### Exercise requirements
Repeat the entries below exactly. Begin with the first line and end with the line that contains "field by field, and".

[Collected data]
/-- No instruction reads or writes RUN or ICOUNT (R27, R28): the instructions without a branch, a read or a write compute
field by field, and the others go through the law of the operation they use. -/
theorem exec_withControl (i : Instr) (s : State) (b : Bool) (k : Nat) :
    exec i (withControl b k s) = mapNext (withControl b k) (exec i s) := by
  cases i with
  | addReg dr sr1 sr2 => rfl
  | addImm dr sr1 imm => rfl
  | andReg dr sr1 sr2 => rfl
  | andImm dr sr1 imm => rfl
  | not dr sr => rfl
  | lea dr off => rfl
  | jsr off => rfl
  | jsrr base => rfl
  | jmp base => rfl
  | rti => rfl
  | trap v => rfl
  | reservedD low => rfl
  | br n z p off => exact execBr_withControl b k n z p off s
  | ld dr off => exact withRead_eq_mapNext fun v => rfl
  | ldr dr base off => exact withRead_eq_mapNext fun v => rfl
  | ldi dr off => exact withRead_eq_mapNext fun ptr => withRead_eq_mapNext fun v => rfl
  | st sr off => exact finishWrite_withControl b k s.advance _ _
  | str sr base off => exact finishWrite_withControl b k s.advance _ _
  | sti sr off => exact withRead_eq_mapNext fun ptr => finishWrite_withControl b k s.advance _ _

/-! ## The obligations -/

/-- Settles O49: an instruction writes all three flags from one value or none, and the halt check writes none. -/
theorem stepKeepsExactlyOneFlag : Obligations.StepKeepsExactlyOneFlag :=
  fun _ _ => step_keeps_oneHot

/-- Settles O50: the one write an instruction makes is to an address that has a cell, and keeps the form. -/
theorem stepKeepsMemoryCanonical : Obligations.StepKeepsMemoryCanonical :=
  fun _ _ => step_keeps_mem_wf

/-- Settles O7: loads keep what finalisation needs, by induction on the list of images. -/
theorem launchStatesAreValid : Obligations.LaunchStatesAreValid :=
  fun _ _ h => ⟨launch_valid h, launch_run_iff h⟩

/-- Settles O41, by the ways a step can go. -/
theorem haltCheckClearsRun : Obligations.HaltCheckClearsRun := by
  intro s
  refine ⟨step_stopped, fun hrun hpc => ?_, fun u => step_run_iff⟩
  exact ⟨s.setRun false, step_sentinel hrun hpc, rfl, rfl, rfl, ⟨rfl, rfl, rfl⟩, fun r _ => rfl, fun k => rfl⟩

/-- Settles O45, by the shapes of an instruction's effect. -/
theorem onlyTheNamedRegisterIsWritten : Obligations.OnlyTheNamedRegisterIsWritten :=
  fun _ _ _ => exec_sameRegsBut_destRegs

/-- Settles O48, instruction by instruction. -/
theorem runAndCounterAreInvisibleToInstructions : Obligations.RunAndCounterAreInvisibleToInstructions :=
  exec_withControl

### Worked solution
/-- No instruction reads or writes RUN or ICOUNT (R27, R28): the instructions without a branch, a read or a write compute
field by field, and the others go through the law of the operation they use. -/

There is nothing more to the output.